»»
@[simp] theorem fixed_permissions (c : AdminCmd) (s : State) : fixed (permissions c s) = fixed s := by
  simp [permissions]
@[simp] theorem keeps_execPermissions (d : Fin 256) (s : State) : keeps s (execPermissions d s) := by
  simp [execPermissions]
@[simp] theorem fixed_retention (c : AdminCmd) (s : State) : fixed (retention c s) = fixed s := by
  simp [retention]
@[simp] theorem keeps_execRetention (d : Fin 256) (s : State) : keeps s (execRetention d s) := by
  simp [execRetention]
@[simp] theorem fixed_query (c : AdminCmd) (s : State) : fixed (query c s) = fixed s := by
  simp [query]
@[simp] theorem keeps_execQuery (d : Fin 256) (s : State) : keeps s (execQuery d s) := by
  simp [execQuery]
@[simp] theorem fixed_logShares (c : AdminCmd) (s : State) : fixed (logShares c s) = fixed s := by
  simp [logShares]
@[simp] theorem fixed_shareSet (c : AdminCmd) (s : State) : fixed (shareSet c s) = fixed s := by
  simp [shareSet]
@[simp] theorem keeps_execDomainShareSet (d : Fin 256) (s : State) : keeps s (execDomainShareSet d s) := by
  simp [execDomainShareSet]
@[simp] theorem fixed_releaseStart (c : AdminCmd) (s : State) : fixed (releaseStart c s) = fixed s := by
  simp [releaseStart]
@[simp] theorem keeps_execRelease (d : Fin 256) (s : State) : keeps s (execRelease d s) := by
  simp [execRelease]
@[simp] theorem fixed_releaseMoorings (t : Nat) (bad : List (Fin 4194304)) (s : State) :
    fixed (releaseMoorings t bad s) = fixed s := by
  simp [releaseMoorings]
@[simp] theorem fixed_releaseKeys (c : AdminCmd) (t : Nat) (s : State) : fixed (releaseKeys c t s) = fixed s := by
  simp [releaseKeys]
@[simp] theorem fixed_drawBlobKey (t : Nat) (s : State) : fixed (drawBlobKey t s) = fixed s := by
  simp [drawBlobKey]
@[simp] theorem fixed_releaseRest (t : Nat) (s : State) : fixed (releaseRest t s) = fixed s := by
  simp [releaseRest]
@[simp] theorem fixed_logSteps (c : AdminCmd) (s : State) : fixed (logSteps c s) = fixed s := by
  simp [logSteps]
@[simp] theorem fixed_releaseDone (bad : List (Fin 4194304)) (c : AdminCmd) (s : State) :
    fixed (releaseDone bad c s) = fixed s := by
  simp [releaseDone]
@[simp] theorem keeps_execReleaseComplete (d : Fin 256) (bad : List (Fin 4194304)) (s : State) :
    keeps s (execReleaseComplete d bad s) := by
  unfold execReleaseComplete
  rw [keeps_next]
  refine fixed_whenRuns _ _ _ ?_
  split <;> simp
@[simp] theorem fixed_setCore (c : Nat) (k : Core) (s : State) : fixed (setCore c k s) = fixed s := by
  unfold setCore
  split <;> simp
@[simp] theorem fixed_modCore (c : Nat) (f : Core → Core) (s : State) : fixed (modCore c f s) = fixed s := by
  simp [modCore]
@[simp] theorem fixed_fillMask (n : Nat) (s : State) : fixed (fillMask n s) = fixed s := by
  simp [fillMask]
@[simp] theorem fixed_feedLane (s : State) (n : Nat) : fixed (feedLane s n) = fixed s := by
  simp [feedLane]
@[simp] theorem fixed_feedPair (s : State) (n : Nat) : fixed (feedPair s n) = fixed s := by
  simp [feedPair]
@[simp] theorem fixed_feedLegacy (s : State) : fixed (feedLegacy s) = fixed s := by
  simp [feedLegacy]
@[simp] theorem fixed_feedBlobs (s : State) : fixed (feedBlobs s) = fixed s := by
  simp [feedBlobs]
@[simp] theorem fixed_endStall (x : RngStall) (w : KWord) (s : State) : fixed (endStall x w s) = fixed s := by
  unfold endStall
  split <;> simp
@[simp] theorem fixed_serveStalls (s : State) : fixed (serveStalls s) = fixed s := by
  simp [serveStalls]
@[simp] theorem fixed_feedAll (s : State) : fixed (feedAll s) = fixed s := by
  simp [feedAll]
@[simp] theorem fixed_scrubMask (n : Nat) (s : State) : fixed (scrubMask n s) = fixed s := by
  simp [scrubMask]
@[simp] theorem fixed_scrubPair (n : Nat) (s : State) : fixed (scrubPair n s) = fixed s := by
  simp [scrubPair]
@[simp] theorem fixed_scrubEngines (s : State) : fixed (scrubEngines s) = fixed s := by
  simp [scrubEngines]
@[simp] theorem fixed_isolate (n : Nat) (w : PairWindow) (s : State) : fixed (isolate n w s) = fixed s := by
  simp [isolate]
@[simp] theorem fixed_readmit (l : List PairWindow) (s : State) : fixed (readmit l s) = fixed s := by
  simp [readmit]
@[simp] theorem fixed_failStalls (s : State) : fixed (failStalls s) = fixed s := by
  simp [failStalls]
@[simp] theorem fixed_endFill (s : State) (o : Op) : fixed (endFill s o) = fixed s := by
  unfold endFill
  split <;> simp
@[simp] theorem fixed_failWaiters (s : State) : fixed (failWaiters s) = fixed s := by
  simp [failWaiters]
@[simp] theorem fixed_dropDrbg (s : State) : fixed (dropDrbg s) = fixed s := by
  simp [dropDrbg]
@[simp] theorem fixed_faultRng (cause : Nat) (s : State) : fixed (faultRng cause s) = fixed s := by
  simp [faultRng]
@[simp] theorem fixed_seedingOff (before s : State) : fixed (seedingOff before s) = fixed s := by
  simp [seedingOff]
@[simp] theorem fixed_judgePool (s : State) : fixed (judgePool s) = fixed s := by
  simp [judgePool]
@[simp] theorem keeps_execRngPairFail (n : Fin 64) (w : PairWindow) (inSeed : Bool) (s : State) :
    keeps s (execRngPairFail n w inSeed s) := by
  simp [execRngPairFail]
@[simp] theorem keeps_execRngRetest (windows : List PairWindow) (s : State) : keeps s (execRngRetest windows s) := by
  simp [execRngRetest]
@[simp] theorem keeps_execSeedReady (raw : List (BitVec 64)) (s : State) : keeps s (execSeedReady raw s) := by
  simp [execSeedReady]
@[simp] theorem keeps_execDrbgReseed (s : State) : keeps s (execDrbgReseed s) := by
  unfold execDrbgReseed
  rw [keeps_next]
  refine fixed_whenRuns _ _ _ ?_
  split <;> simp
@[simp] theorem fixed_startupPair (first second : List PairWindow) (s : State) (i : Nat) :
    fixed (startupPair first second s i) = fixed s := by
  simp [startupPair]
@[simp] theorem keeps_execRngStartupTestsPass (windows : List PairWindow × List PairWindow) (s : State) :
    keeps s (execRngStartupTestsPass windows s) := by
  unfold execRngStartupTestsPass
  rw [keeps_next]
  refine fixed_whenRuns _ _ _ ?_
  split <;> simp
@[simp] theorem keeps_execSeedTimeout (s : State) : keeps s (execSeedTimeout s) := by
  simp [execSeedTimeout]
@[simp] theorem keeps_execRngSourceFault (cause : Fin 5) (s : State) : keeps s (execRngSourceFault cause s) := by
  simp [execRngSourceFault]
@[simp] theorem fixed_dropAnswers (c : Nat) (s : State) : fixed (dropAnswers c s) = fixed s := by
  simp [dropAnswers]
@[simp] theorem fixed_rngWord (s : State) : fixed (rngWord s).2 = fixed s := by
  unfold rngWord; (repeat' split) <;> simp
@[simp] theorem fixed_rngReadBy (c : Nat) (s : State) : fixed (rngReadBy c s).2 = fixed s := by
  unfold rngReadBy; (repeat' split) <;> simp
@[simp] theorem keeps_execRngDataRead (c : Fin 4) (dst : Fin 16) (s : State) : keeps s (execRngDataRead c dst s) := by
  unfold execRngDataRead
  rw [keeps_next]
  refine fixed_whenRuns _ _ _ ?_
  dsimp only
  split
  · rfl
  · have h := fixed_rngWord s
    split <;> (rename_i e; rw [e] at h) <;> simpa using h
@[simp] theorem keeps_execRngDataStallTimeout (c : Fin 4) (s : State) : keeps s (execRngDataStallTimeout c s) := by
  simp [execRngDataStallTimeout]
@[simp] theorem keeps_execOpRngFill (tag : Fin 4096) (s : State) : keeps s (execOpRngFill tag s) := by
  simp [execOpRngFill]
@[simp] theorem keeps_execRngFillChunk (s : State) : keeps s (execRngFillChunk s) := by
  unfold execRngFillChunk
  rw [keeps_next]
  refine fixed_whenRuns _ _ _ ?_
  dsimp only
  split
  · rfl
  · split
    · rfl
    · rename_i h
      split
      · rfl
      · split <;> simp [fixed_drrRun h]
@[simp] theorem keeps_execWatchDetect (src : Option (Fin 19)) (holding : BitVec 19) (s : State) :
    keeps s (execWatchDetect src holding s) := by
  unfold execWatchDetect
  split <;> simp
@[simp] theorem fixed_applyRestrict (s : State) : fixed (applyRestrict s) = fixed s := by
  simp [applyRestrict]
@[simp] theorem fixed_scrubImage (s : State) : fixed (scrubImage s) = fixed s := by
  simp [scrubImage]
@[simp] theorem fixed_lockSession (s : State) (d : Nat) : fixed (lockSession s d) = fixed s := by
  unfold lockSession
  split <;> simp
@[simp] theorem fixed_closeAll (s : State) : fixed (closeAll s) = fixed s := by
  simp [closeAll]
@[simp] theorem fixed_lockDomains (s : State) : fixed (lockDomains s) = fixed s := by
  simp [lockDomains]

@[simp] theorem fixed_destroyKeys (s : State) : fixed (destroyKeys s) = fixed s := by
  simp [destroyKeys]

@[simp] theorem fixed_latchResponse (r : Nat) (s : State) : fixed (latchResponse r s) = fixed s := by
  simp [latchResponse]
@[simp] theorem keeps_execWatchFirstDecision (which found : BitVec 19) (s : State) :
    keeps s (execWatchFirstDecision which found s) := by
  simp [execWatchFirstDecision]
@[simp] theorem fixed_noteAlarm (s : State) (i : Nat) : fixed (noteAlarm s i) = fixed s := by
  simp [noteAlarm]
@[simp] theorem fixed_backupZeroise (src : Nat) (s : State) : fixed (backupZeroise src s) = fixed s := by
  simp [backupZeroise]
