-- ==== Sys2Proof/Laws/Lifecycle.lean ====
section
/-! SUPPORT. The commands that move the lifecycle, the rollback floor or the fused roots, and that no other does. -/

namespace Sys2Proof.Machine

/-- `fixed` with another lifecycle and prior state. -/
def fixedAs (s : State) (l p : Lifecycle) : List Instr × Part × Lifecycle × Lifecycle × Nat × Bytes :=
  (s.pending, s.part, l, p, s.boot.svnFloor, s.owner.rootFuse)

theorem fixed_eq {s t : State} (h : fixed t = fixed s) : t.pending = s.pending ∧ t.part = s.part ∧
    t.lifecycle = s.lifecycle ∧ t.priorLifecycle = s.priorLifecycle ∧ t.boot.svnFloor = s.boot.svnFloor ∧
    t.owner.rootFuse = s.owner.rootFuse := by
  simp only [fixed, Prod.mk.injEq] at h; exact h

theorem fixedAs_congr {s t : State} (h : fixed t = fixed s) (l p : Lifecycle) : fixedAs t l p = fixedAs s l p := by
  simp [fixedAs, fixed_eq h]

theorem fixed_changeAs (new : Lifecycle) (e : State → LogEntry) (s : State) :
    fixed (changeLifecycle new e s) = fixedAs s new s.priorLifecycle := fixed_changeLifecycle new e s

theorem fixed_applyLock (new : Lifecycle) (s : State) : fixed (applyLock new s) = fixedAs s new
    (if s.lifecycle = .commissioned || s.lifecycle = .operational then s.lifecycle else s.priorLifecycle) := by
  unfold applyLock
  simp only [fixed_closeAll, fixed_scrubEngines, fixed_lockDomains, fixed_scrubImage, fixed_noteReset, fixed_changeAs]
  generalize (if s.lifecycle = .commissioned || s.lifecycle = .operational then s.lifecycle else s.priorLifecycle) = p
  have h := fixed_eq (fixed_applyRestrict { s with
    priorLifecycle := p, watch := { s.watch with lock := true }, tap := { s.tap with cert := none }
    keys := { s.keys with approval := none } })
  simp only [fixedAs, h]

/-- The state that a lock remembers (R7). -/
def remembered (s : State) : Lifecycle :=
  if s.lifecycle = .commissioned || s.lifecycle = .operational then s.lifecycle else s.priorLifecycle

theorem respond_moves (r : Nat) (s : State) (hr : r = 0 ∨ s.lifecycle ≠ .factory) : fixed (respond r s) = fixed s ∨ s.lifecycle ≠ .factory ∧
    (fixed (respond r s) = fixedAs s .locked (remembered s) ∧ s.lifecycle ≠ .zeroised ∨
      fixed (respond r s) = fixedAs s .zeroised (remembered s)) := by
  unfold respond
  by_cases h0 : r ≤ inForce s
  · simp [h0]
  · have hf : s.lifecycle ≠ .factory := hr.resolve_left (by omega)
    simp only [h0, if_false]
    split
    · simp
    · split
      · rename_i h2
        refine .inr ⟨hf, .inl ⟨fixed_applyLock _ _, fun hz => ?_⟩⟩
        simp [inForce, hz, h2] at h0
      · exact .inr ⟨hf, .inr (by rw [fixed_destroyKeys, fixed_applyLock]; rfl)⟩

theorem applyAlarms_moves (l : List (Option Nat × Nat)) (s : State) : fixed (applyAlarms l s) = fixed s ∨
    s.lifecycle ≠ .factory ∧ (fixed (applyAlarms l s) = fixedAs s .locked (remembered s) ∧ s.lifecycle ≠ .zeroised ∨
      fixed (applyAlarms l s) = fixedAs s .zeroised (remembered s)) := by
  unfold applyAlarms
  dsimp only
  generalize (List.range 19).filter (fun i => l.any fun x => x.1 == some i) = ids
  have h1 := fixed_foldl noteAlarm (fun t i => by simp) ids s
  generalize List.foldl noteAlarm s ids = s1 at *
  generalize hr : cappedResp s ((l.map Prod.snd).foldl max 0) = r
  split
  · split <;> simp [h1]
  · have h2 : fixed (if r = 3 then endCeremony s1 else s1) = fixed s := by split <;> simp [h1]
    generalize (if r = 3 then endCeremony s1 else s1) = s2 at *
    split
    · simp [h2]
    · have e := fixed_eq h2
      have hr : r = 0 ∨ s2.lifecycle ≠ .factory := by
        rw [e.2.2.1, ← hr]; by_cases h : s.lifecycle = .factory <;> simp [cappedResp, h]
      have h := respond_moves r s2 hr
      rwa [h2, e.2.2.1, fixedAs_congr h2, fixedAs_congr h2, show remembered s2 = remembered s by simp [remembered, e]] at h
««
Where does "none" appear in the listing? Show every line that has it.

    priorLifecycle := p, watch := { s.watch with lock := true }, tap := { s.tap with cert := none }
    keys := { s.keys with approval := none } })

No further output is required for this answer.